On the capital’s Nasser street, famous for forgeries and fake certifications, business is booming behind the storefronts of bodegas and grimy cafes closed because of the lockdown. Uganda’s coronavirus restrictions were initially so strict that even women in labor needed permits to attend the hospital. They were partially relaxed in June.

“We aren’t supposed to be here but we keep getting calls,” said a printer who called himself Dickens. “Demand for documents certifying gold is overwhelming.”

The scramble is fueling violence in the eastern Congolese province of Ituri, complicating efforts to restore order in a region plagued by decades of conflict. Fresh spasms of violence have left more than 1300 civilians dead since March, in what the U.N. says may amount to war crimes. Some six million people are displaced.

Armed groups are carrying out predatory raids on mines in search of gold, local officials say. In April, armed bandits attacked a Chinese-owned mine site 40 miles north of the Eastern city of Beni, killing three Chinese nationals before stealing an unspecified amount of gold.

Dozens of other attacks have taken place near gold-trading routes, killing dozens of people since January, according to provincial authorities.

Experts analyzing the supply chain say that business is turning from smaller legal traders into the hands of large-scale smugglers and criminal gangs. Three registered gold exporters in Beni have closed operations since April, activists and traders say.

Jinja road in Uganda. Gold can be smuggled across the borders using petroleum trucks.

Photo: Esther Ruth Mbabazi for The Wall Street Journal

“There are many new actors,” said Joanne Lebert, executive director of Impact, a Canadian natural resources think tank. “Large wealthy traders are most active. They are the ones that are smuggling gold out hidden in petrol trucks.”

In Kampala, smugglers and middlemen frequently meet inside closed restaurants and hotel lobbies to discuss gold prices, smuggling routes and modes of transport.

At Makutano restaurant in the suburb of Kansanga, Ugandan gold dealer George Kiwanuka sipped coffee in late June as he awaited a 5-kilogram delivery of gold from his Congolese supplier. The trader, who said he had an official gold-trading license, was nervous about the rising power of criminal gangs.

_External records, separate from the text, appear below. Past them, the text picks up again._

-- ==== Sys2Proof/Laws/Frame.lean ====
section
/-! SUPPORT. Which parts of the state each shared operation may change: one lemma for each, built from those of the setters. -/

namespace Sys2Proof.Machine

/-! ### Frames compose -/

theorem onlyChanges_refl (P : List Part) (s : State) : onlyChanges P s s := by
  intro p _; cases p <;> rfl

theorem onlyChanges_trans {P : List Part} {s t u : State} (h : onlyChanges P s t) (k : onlyChanges P t u) :
    onlyChanges P s u := by
  intro p hp
  have a := h p hp
  have b := k p hp
  cases p <;> exact Eq.trans b a

theorem onlyChanges_mono {P Q : List Part} {s t : State} (h : onlyChanges P s t) (sub : P ⊆ Q) : onlyChanges Q s t :=
  fun p hp => h p fun hq => hp (sub hq)

theorem onlyChanges_ite {P : List Part} {s t u : State} {c : Prop} [Decidable c] (h : onlyChanges P s t)
    (k : onlyChanges P s u) : onlyChanges P s (if c then t else u) := by
  split
  · exact h
  · exact k

theorem onlyChanges_foldl {α : Type} {P : List Part} {f : State → α → State} (h : ∀ s a, onlyChanges P s (f s a)) :
    ∀ (l : List α) (s : State), onlyChanges P s (l.foldl f s)
  | [], s => onlyChanges_refl P s
  | a :: l, s => onlyChanges_trans (h s a) (onlyChanges_foldl h l (f s a))

/-! ### Setters -/

theorem setRoster_onlyChanges (s : State) (r : Roster) : onlyChanges [.roster] s (s.setRoster r) := by
  intro p hp; cases p <;> simp_all [samePart]

theorem setStall_onlyChanges (s : State) (i : StallIdx) (e : StallEntry) : onlyChanges [.roster] s (s.setStall i e) := by
  intro p hp; cases p <;> simp_all [samePart]

theorem setZone_onlyChanges (s : State) (z : Zone) (u : ZoneUnit) : onlyChanges [.zones] s (s.setZone z u) := by
  intro p hp; cases p <;> simp_all [samePart]

theorem setFan_onlyChanges (s : State) (c : Chan) (f : FanRecord) : onlyChanges [.fans] s (s.setFan c f) := by
  intro p hp; cases p <;> simp_all [samePart]

theorem setQueue_onlyChanges (s : State) (f : Feed) (q : StartQueue) :
    onlyChanges [.queueA, .queueB] s (s.setQueue f q) := by
  intro p hp; cases p <;> simp_all [samePart]

theorem setDamper_onlyChanges (s : State) (z : Zone) (d : DamperRecord) : onlyChanges [.dampers] s (s.setDamper z d) := by
  intro p hp; cases p <;> simp_all [samePart]

theorem setGate_onlyChanges (s : State) (c : Chan) (g : GateRecord) : onlyChanges [.gates] s (s.setGate c g) := by
  intro p hp; cases p <;> simp_all [samePart]

theorem setAlloc_onlyChanges (s : State) (a : Allocator) : onlyChanges [.alloc] s (s.setAlloc a) := by
  intro p hp; cases p <;> simp_all [samePart]

theorem setSensors_onlyChanges (s : State) (l : SensorLine) : onlyChanges [.sensors] s (s.setSensors l) := by
  intro p hp; cases p <;> simp_all [samePart]

theorem setHead_onlyChanges (s : State) (h : HeadAddr) (r : HeadRecord) : onlyChanges [.sensors] s (s.setHead h r) := by
  intro p hp; cases p <;> simp_all [samePart]

theorem setFire_onlyChanges (s : State) (f : FireInterface) : onlyChanges [.fire] s (s.setFire f) := by
  intro p hp; cases p <;> simp_all [samePart]

theorem setHazards_onlyChanges (s : State) (h : HazardList) : onlyChanges [.hazards] s (s.setHazards h) := by
  intro p hp; cases p <;> simp_all [samePart]

theorem setPort_onlyChanges (s : State) (p : LinkPort) : onlyChanges [.port] s (s.setPort p) := by
  intro p hp; cases p <;> simp_all [samePart]

theorem setStore_onlyChanges (s : State) (c : ConfigStore) : onlyChanges [.store] s (s.setStore c) := by
  intro p hp; cases p <;> simp_all [samePart]

theorem setCfg_onlyChanges (s : State) (c : Cfg) : onlyChanges [.store] s (s.setCfg c) := by
  intro p hp; cases p <;> simp_all [samePart]

theorem setPins_onlyChanges (s : State) (p : Pins) : onlyChanges [.pins] s (s.setPins p) := by
  intro p hp; cases p <;> simp_all [samePart]

theorem emit_onlyChanges (s : State) (l : List Instr) : onlyChanges [.inFlight] s (s.emit l) := by
  intro p hp; cases p <;> simp_all [samePart]

theorem taken_onlyChanges (s : State) (c : Instr) : onlyChanges [.inFlight] s (s.taken c) := by
  intro p hp; cases p <;> simp_all [samePart]

/-! ### Events, reports and requests -/

/-- Whatever an event changes, it goes on, and changes no more than its effect and what is in flight. -/
theorem onEvent_onlyChanges {P : List Part} {c : Instr} {s t : State} {f : State → State}
    (h : onEvent c s f = .next t) (hf : ∀ u, onlyChanges P u (f u)) (hp : .inFlight ∈ P) : onlyChanges P s t := by
  have take : onlyChanges P s (s.taken c) := onlyChanges_mono (taken_onlyChanges s c) (by simpa using hp)
  unfold onEvent at h
  injection h with h
  subst h
  split
  · exact onlyChanges_trans take (hf _)
  · exact take

theorem report_onlyChanges (s : State) (a : Bool) (k : HazardKind) (n : Nat) :
    onlyChanges [.inFlight] s (s.report a k n) := emit_onlyChanges _ _

theorem reportChange_onlyChanges (s : State) (a b : Bool) (k : HazardKind) (n : Nat) :
    onlyChanges [.inFlight] s (s.reportChange a b k n) :=
  onlyChanges_ite (onlyChanges_refl _ _) (report_onlyChanges _ _ _ _)

theorem evaluationEvent_onlyChanges (z : Zone) (s : State) : onlyChanges [.zones, .inFlight] s (evaluationEvent z s) := by
  unfold evaluationEvent
  split
  · exact onlyChanges_trans (onlyChanges_mono (setZone_onlyChanges _ _ _) (by simp))
      (onlyChanges_mono (emit_onlyChanges _ _) (by simp))
  · exact onlyChanges_mono (setZone_onlyChanges _ _ _) (by simp)

theorem respond_onlyChanges (s : State) (r : Response) : onlyChanges [.port, .inFlight] s (s.respond r) :=
  onlyChanges_trans (onlyChanges_mono (setPort_onlyChanges _ _) (by simp)) (onlyChanges_mono (emit_onlyChanges _ _) (by simp))

theorem dropFrame_onlyChanges (s : State) : onlyChanges [.port] s s.dropFrame := by
  unfold State.dropFrame
  split
  · exact onlyChanges_refl _ _
  · exact setPort_onlyChanges _ _

/-- A request changes no more than its effect, the port and what is in flight. -/
theorem onRequest_onlyChanges {P : List Part} {c : Instr} {code : Nat} {s t : State}
    {f : State → State × Status × List Byte} (h : onRequest c code s f = .next t) (hf : ∀ u, onlyChanges P u (f u).1)
    (hp : .inFlight ∈ P) (hq : .port ∈ P) : onlyChanges P s t := by
  refine onEvent_onlyChanges h (fun u => ?_) hp
  split
  · exact onlyChanges_trans (hf u) (onlyChanges_mono (respond_onlyChanges _ _) (by simp [hp, hq]))
  · exact onlyChanges_mono (dropFrame_onlyChanges _) (by simpa using hq)

/-! ### Fans and their queues -/

theorem changeFan_onlyChanges (s : State) (c : Chan) (f : FanRecord) : onlyChanges [.fans, .inFlight] s (changeFan s c f) :=
  onlyChanges_trans (onlyChanges_mono (setFan_onlyChanges _ _ _) (by simp)) (onlyChanges_mono (emit_onlyChanges _ _) (by simp))
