-- ==== Sys2Proof/Laws/Alloc.lean ====
section
/-! SUPPORT. What an allocation run decides: each step of decideGrants is the step the manual gives (R112 to R114). -/

namespace Sys2Proof.Machine

/-! ### The vocabulary -/

theorem usable_iff {s : State} {c : Chan} : usable s c = true ↔ usableFan s c := by
  unfold usable isStandby usableFan State.chan FanState.available
  cases s.store.cfg.channels[c].role <;> cases s.fans[c].state <;> simp

theorem reachesZone_iff {s : State} {c : Chan} {z : Zone} : reachesZone s c z = true ↔ inReach s c z := by
  unfold reachesZone inReach State.chan
  cases s.store.cfg.channels[c].role <;> simp

theorem mem_freeFor {s : State} {g : Grants} {z : Zone} {c : Chan} : c ∈ freeFor s g z ↔ freeIn s g z c := by
  simp [freeFor, freeIn, allChans, usable_iff, reachesZone_iff, and_assoc]

theorem mem_takeable {s : State} {g : Grants} {z y : Zone} {c : Chan} : c ∈ takeable s g z y ↔ heldInReach s g y z c := by
  simp [takeable, heldBy, heldInReach, allChans, reachesZone_iff, and_comm]

theorem sorted_allChans : allChans.Pairwise (· < ·) := by decide

/-- The first of an ascending list is its least. -/
theorem find?_eq_some_of_sorted {l : List Chan} (h : l.Pairwise (· < ·)) {p : Chan → Bool} {c : Chan} :
    l.find? p = some c ↔ c ∈ l ∧ p c = true ∧ ∀ d ∈ l, d < c → p d = false := by
  induction l with
  | nil => simp
  | cons a l ih =>
    obtain ⟨lt, rest⟩ := List.pairwise_cons.mp h
    rw [List.find?_cons]
    cases k : p a with
    | true =>
      simp only [Option.some.injEq]
      constructor
      · rintro rfl
        refine ⟨List.mem_cons_self, k, fun d hd below => ?_⟩
        rcases List.mem_cons.mp hd with rfl | hd
        · exact absurd below (lt_irrefl _)
        · exact absurd (lt_trans (lt d hd) below) (lt_irrefl _)
      · rintro ⟨hc, -, least⟩
        rcases List.mem_cons.mp hc with rfl | hc
        · rfl
        · exact absurd k (by simp [least a List.mem_cons_self (lt c hc)])
    | false =>
      simp only [ih rest]
      constructor
      · rintro ⟨hc, pc, least⟩
        refine ⟨List.mem_cons_of_mem _ hc, pc, fun d hd below => ?_⟩
        rcases List.mem_cons.mp hd with rfl | hd
        · exact k
        · exact least d hd below
      · rintro ⟨hc, pc, least⟩
        rcases List.mem_cons.mp hc with rfl | hc
        · simp [k] at pc
        · exact ⟨hc, pc, fun d hd => least d (List.mem_cons_of_mem _ hd)⟩

/-- The fan preferred of an ascending list (R113). -/
theorem preferAt_eq_some {s : State} {z : Zone} {l : List Chan} (h : l.Pairwise (· < ·)) {c : Chan} :
    preferAt s z l = some c ↔ preferredFor s z (· ∈ l) c := by
  unfold preferAt preferredFor
  cases f : l.find? fun c => s.gates[c].state == .atZone z with
  | some b =>
    obtain ⟨mem, at_, least⟩ := (find?_eq_some_of_sorted h).mp f
    simp only [beq_iff_eq] at at_
    simp only [Option.some.injEq]
    constructor
    · rintro rfl
      exact ⟨mem, .inl ⟨at_, fun d below hd => by simpa using least d hd below⟩⟩
    · rintro ⟨hc, ⟨k, first⟩ | ⟨none, -⟩⟩
      · rcases lt_trichotomy b c with lt | rfl | lt
        · exact absurd at_ (first b lt mem)
        · rfl
        · exact absurd k (by simpa using least c hc lt)
      · exact absurd at_ (none b mem)
  | none =>
    have none : ∀ d ∈ l, s.gates[d].state ≠ .atZone z := by simpa using f
    rw [show l.head? = l.find? fun _ => true by cases l <;> rfl, find?_eq_some_of_sorted h]
    constructor
    · rintro ⟨hc, -, least⟩
      exact ⟨hc, .inr ⟨none, fun d below hd => by simpa using least d hd below⟩⟩
    · rintro ⟨hc, ⟨k, -⟩ | ⟨-, first⟩⟩
      · exact absurd k (none c hc)
      · exact ⟨hc, rfl, fun d hd below => absurd hd (first d below)⟩

theorem preferAt_eq_none {s : State} {z : Zone} {l : List Chan} : preferAt s z l = none ↔ l = [] := by
  unfold preferAt
  cases f : l.find? fun c => s.gates[c].state == .atZone z with
  | some b => simpa using fun k : l = [] => by simp [k] at f
  | none => simp

theorem sorted_freeFor (s : State) (g : Grants) (z : Zone) : (freeFor s g z).Pairwise (· < ·) := sorted_allChans.filter _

“I have been forced to boost my security,” Mr. Kiwanuka said, flanked by two guards in blue face masks. “I trust my suppliers, I don’t think they bring me conflict gold, but these newcomers are very greedy and dangerous.”

Disquiet over the surge in smuggling has forced Uganda’s government to dramatically expand patrols and vehicle searches at Entebbe airport, impounding more gold.

In late May, a 50-kilogram gold consignment bound for Dubai in a black land cruiser was intercepted as it approached the international airport terminal. The driver was found with a falsified certificate of origin and an export permit.

Other smugglers expect the trade to strengthen when Entebbe airport reopens for passenger flights. This will allow traders to smuggle gold in hand luggage to refiners in Asia, and Europe.

“As people in the gold business, I think we have been very lucky this year: things are good,” said a smuggler calling himself Moses. “If this trend continues, my next target is to export my gold personally around the world.”